An embankment dam, also known as a fill dam, is a type of dam that is constructed by building a long, narrow embankment made of compacted earth or other materials across a river or other watercourse. The embankment is designed to hold back water and create a reservoir behind the dam.
Embankment dams are commonly used for water supply, irrigation, hydroelectric power generation and flood control.
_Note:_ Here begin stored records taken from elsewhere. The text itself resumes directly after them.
-- ==== Sys2Proof/Machine/State.lean ====
section
/-! DEFINITION. Sys2Proof/Machine/State.lean: everything the spec gives the block, as plain data, with the queue of waiting
commands; the reasons a step can stop; and the block right after PWR_ON. -/
namespace Sys2Proof.Machine
open Sys2Proof

/-- The four states of a step domain (R38). -/
inductive SdState where
  | off
  | waiting
  | beat
  | timer
deriving DecidableEq, Repr

/-- MINSPACE.SPACE, WDOG.TIME and AVG as they stood before the writes of one AON cycle (R46, R48). -/
structure SdOld where
  /-- The AON cycle of the writes. -/
  cycle : Nat
  space : Nat
  wdog  : Nat
  avg   : Nat
deriving DecidableEq, Repr

/-- A step domain (R36 to R47). Its control, period and preset registers are in the register file. -/
structure StepDomain where
  /-- STATE (R38). -/
  st : SdState := .off
  /-- SOURCE as it was when ENABLE was set (R54): the internal step timer only. -/
  timerOnly : Bool := false
  /-- The step number (R39). -/
  step : BitVec 40 := 0#40
  /-- AON cycle of the beat that started the current step (R40). -/
  beatAt : Nat := 0
  /-- The period in force for the current step (R40). -/
  p : Word := 0x001E8480#32
  /-- The phase held while the domain is OFF (R38). -/
  heldPhase : Nat := 0
  /-- The last accepted beat was a real one with no passage through OFF or WAITING since (R41). -/
  realLast : Bool := false
  /-- Measured intervals since ENABLE was last set, newest first, at most 16 (R41). -/
  intervals : List Word := []
  /-- Synchronised level of the beat input (R55). -/
  level : Bool := false
  /-- STUCK (R45). -/
  stuck : Bool := false
  /-- AON cycle of the edge that began the running stuck measurement (R45, R676). -/
  riseAt : Option Nat := none
  /-- What the last written cycle's edges are still filtered with (R48). -/
  old : Option SdOld := none
deriving DecidableEq, Repr

/-- An entry in an intake FIFO: its submission index and its 64 bytes (R70, R94). -/
structure FifoEntry where
  index : Word
  bytes : List Byte
deriving DecidableEq, Repr

/-- A completion written and not yet read: its index, its slot's address, the op's TAG, and what the slot held before (R71). -/
structure CqWrite where
  index : Word
  addr  : Nat
  tag   : DWord
  old   : List Byte
deriving DecidableEq, Repr

/-- A ring pair (R65 to R88). Its indices, bases and configuration are in the register file. -/
structure RingPair where
  /-- The intake FIFO, oldest entry first (R86). -/
  fifo : List FifoEntry := []
  /-- The PUSH entry being assembled, word by word (R69); words not written are zero. -/
  push : Vector Word 16 := Vector.replicate 16 0#32
  /-- PRT_PUSH15 writes whose handshake is held because the FIFO is full, oldest first (R69). -/
  pushHeld : List Word := []
  /-- MODE, SQ_SIZE, CQ_SIZE and both bases as they were when ENABLE was last set (R73). -/
  mode   : Bool := false
  sqSize : Nat := 0
  cqSize : Nat := 0
  sqBase : DWord := 0#64
  cqBase : DWord := 0#64
  /-- SQ fetching stopped by a failed read until the next tail write (R68). -/
  fetchStopped : Bool := false
  /-- The last 16 values written to PRT_LREADY, newest first (R84). -/
  lready : List Word := []
  /-- Flushed entries whose CANCELLED completion waits for CQ space (R87). -/
  cancelled : List FifoEntry := []
  /-- A completion waits for CQ space (R71). -/
  cqStall : Bool := false
  /-- XOFF (R86). -/
  xoff : Bool := false
  /-- AON cycle of the last write to PRT_CQ_HEAD (R83). -/
  headAt : Nat := 0
  /-- AON cycles at which the unread completions were written, oldest first (R83). -/
  unread : List Nat := []
  /-- The unread completions with what a failed write leaves in their slots (R71). -/
  written : List CqWrite := []
  /-- A COAL_TIMER_EXPIRY has come for the oldest unread completion (R83). -/
  coalDue : Bool := false
deriving DecidableEq, Repr

/-- A version of an object that something holds: object ID and version number (R181 to R183). -/
structure Bound where
  id  : Word
  ver : Nat
deriving DecidableEq, Repr

/-- The four states of an op (section on abort and cancel of 03): a complete op holds no context. -/
inductive OpState where
  | queued
  | ready
  | past
deriving DecidableEq, Repr

/-- A step item of a STEP_BATCH as the op carries it (R106, R107), with how far its step has come. -/
inductive ItemPhase where
  | waiting
  | drawn
  | done
deriving DecidableEq, Repr

/-- One entry of the selection (R339): a token and the FP32 bits of its value. -/
structure Cand where
  tok : Nat
  val : Word
deriving DecidableEq, Repr

/-- What a step's selection has found so far (R346 to R353). -/
structure Samp where
  /-- Row maximum m and row sum S_all at TOPK (R347). -/
  m     : Word
  sAll  : Word
  /-- LSE_REST of a candidate list, −∞ for a row (R334). -/
  lse   : Word
  /-- Allowed tokens, after R346. -/
  count : Nat
  /-- Ranks found, in key order, with their values at TOPK. -/
  ranks : List Cand
  /-- Entries of the list (R348). -/
  listLen : Nat
  /-- Extension passes run (R353). -/
  passes : Nat := 0
  inf    : Bool := false
  allneg : Bool := false
  isCand : Bool := false
  hook   : Bool := false
  /-- Tokens counted under R340. -/
  nans   : Nat := 0
  /-- The passes have ended at MAX_PASSES, and a list-domain TEMP met +∞ (R346, R353). -/
  limit  : Bool := false
  listInf : Bool := false
deriving DecidableEq, Repr

/-- A draw and what the record reports of it (R358 to R361). -/
structure Drawn where
  tok      : Nat
  logprob  : Word
  full     : Word
  alts     : List Cand
  /-- FLAGS without COMMITTED, and FLAGS2. -/
  flags    : Nat
  flags2   : Nat
  nans     : Nat
  /-- Row fetches (R357). -/
  fetches  : Nat
deriving DecidableEq, Repr

/-- A run-ahead result (R302): which tokens the next step allows, and the penalty list. -/
structure RunAhead where
  epoch   : DWord := 0#64
  /-- Offset of the class-mask record used, or the marker of R302. -/
  record  : Word := 0#32
  allow   : List Nat := []
  exclude : List Nat := []
  /-- A stack overflow cut the set (R291). -/
  ovf     : Bool := false
  penalty : List (Nat × Nat) := []
  /-- The status the next step fails with, when a check program faulted (R395). -/
  fault   : Option (BitVec 8) := none
  /-- Check units counted (R294). -/
  units   : Nat := 0
  /-- Bytes the result takes in the run-ahead area: a free value, since the spec gives no layout (R305, DESIGN CHOICE, log entry 2). -/
  size    : Nat := 0
deriving DecidableEq, Repr

/-- An item of a STEP_BATCH or of a MASK_BATCH. -/
structure BatchItem where
  session : Word := 0#32
  bytes   : List Byte := []
  phase   : ItemPhase := .waiting
  status  : BitVec 8 := 0#8
  /-- Units reserved in the account at readiness (R172). -/
  held    : Nat := 0
  /-- The reservation has been taken, in this account (R172). -/
  reserved : Bool := false
  acct   : Nat := 0
  /-- Clusters beside the home one that take a share of the step's split row (R22). -/
  shares : List Clu := []
  /-- The step has begun and holds strand exclusion (R130). -/
  begun   : Bool := false
  /-- The item is a replayed part of a pair (R624). -/
  replayed : Bool := false
  samp    : Option Samp := none
  /-- The run-ahead result the step uses, and the check units the step has counted (R295). -/
  ra      : Option RunAhead := none
  units   : Nat := 0
  /-- A draw pass is needed for this target (R355). -/
  draw    : Bool := false
  drawn   : Option Drawn := none
  /-- Masks written and slots given, and the first slot's offset (R312). -/
  done    : Nat := 0
  slots   : Nat := 0
  offset  : Nat := 0
  /-- Bytes of a mask slot as laid out (R312). -/
  slotSz  : Nat := 0
deriving DecidableEq, Repr

/-- A unit of text with where it came from: a code point or a raw byte (R386), its input offset and input width. -/
structure TU where
  u : Nat
  off : Nat
  w : Nat
deriving DecidableEq, Repr

/-- How an encode unit stands (R226). -/
inductive UnitSt where
  | waiting
  | running (t : Thread)
  | ended
deriving DecidableEq, Repr

/-- An encode segment and its unit (R223, R226): input extent, pieces (special token, or units of text, with the input start of each),
and its tokens once tokenised, each with its input start and whether it is a special match. -/
structure EncSeg where
  start  : Nat
  stop   : Nat
  pieces : List (Option Nat × Nat × List TU)
  st     : UnitSt := .waiting
  toks   : List (Nat × Nat × Bool) := []
  dropped : Nat := 0
  /-- The status of a MODEL program's fault in the unit (R395). -/
  fault  : Option (BitVec 8) := none
  /-- Forced cuts that follow one of its pieces (R224). -/
  forced : Nat := 0
deriving DecidableEq, Repr

/-- A chip-memory range of a partition (R519): first byte, bytes, writable. -/
structure MemRange where
  base : Nat
  size : Nat
  wr   : Bool
deriving DecidableEq, Repr

/-- A park key slot (R533). -/
structure KeySlot where
  epoch : Word
  key   : BitVec 512
  /-- The slot's CRC-32C over both, as it stands in the retained SRAM. -/
  crc   : Word
deriving DecidableEq, Repr

/-- What the program calls of an op or a run-ahead keep from its dispatch or start: strict mode and chip-memory ranges (R415, R521). -/
structure CallMode where
  strict : Bool := false
  rng    : List MemRange := []
deriving DecidableEq, Repr

/-- What a PARK takes at its readiness: warm-only mode, RO_FORCE and the current park key (R466, R510, R535). -/
structure ParkTerms where
  warmOnly : Bool := false
  roForce  : Bool := false
  key      : Option KeySlot := none
deriving DecidableEq, Repr

/-- A context of the dispatcher (R125): an op in flight. -/
structure OpCtx where
  id     : Ctx
  part   : Part
  ring   : Ring
  index  : Word
  entry  : List Byte
  /-- Order of dispatch over the whole block (R132). -/
  seq    : Nat
  /-- Permission generation bound at dispatch, and its chip-memory ranges (R521). -/
  gen    : Word := 0#32
  rng    : List MemRange := []
  st     : OpState := .queued
  /-- The entry passed its dispatch checks: what the op names is bound, and an object's load or retire is in flight for it. -/
  bound  : Bool := false
  /-- The final status, once decided (R13). -/
  status : Option (BitVec 8) := none
  res0   : DWord := 0#64
  res1   : Word := 0#32
  res2   : Word := 0#32
  /-- The logits of a STEP_BATCH are ready (R50, R107). -/
  logits : Bool := false
  /-- A pair replay took place (R625). -/
  replayed : Bool := false
  /-- AON cycle in which a program's fault ended the op (R402). -/
  faultAt : Option Nat := none
  /-- An ABORT found the op past its commit point (R136). -/
  abortLate : Bool := false
  /-- An ABORT waits for the media read of the op to end (R139). -/
  aborting : Bool := false
  /-- BUDGET_WAIT has been posted (R173). -/
  waitPosted : Bool := false
  /-- Units reserved by a SPEC_VERIFY, and the account (R172). -/
  held   : Nat := 0
  heldAcct : Nat := 0
  /-- Registers read at dispatch: PRT_MEM_CFG.STRICT (R415), PRT_SMP_CFG.MAX_PASSES (R364), PRT_PACK_CFG and PRT_PACK_PAD
  (R242). -/
  strict : Bool := false
  maxPasses : Nat := 0
  packRow : Nat := 0
  packPad : Nat := 0
  /-- The prefix handle table bound in handle mode (R249), and the asset key bound at dispatch (R246, R530, R531). -/
  table  : Option Bound := none
  akey   : Option (BitVec 256) := none
  /-- Versions the op holds (R183). -/
  binds  : List Bound := []
  /-- PRETOK and MODEL programs bound at dispatch (R389). -/
  pretok : Option Bound := none
  model  : Option Bound := none
  items  : List BatchItem := []
  /-- Pool pages the op has taken and not yet given to a strand (R167, R174). -/
  pages  : List Nat := []
  /-- Encode units of the op (R225, R226): its segments, those issued with the order number of the issue, those ended. -/
  segs   : Option (List EncSeg) := none
  /-- Forced cuts (R224). -/
  forced : Nat := 0
  /-- Status of a PRETOK program's fault, which struck the last segment (R395). -/
  encFault : Option (BitVec 8) := none
  /-- Order number of the op's last unit issue, 0 when it has had none (R226). -/
  lastUnit : Nat := 0
  /-- Cluster groups that the op's encode units ran on (R226, R608). -/
  ranOn  : List (Fin 16) := []
  /-- Clusters beside the home one that take shares of a SPEC_VERIFY's split rows (R22). -/
  shares : List Clu := []
  /-- A read of a cold copy for the op is in flight; what it gave: a readable copy's number (R458, R483). -/
  reading : Bool := false
  readOk : Option (Option Nat) := none
  /-- The history that a PREFILL_CHUNKS of the session's own takes (R245), and what a PARK reads (R466, R510, R535), as they were at
  readiness. -/
  hist   : Option (List Nat) := none
  terms  : ParkTerms := {}
  /-- Warm copies that the op's reads have found unreadable (R459). -/
  badWarm : List Nat := []
  /-- Cold copies that they have found unreadable (R453, R459). -/
  badCold : List Nat := []
  /-- Strand slot reserved at admission (R174). -/
  slot   : Option Nat := none
  /-- The parameter block, bias list and stop strings as SESSION_OPEN read them at dispatch (R151). -/
  params : List Byte := []
  bias   : List (Nat × Word) := []
  stops  : List (List Byte) := []
deriving DecidableEq, Repr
However, they require careful design, construction, and maintenance to ensure their safety and prevent failures that could result in catastrophic flooding and loss of life and property downstream.
The following are some of the key topics that are typically monitored in embankment dams:
- Structural stability: this includes monitoring the deformation, settlement, and stability of the embankment dam, as well as any changes in the slope stability of the downstream slope.
- Seepage and leakage: monitoring the seepage and leakage through the dam and its foundation is important to detect any potential problems with the dam’s integrity and to ensure that the dam is not losing water that could affect its performance or stability.
- Pore water pressure: monitoring the pore water pressure in the dam and its foundation is important to detect any changes that could indicate potential problems with the dam’s stability or the possibility of a dam failure.
- Reservoir levels: monitoring the water levels in the reservoir is important for flood control, water supply, and hydroelectric power generation.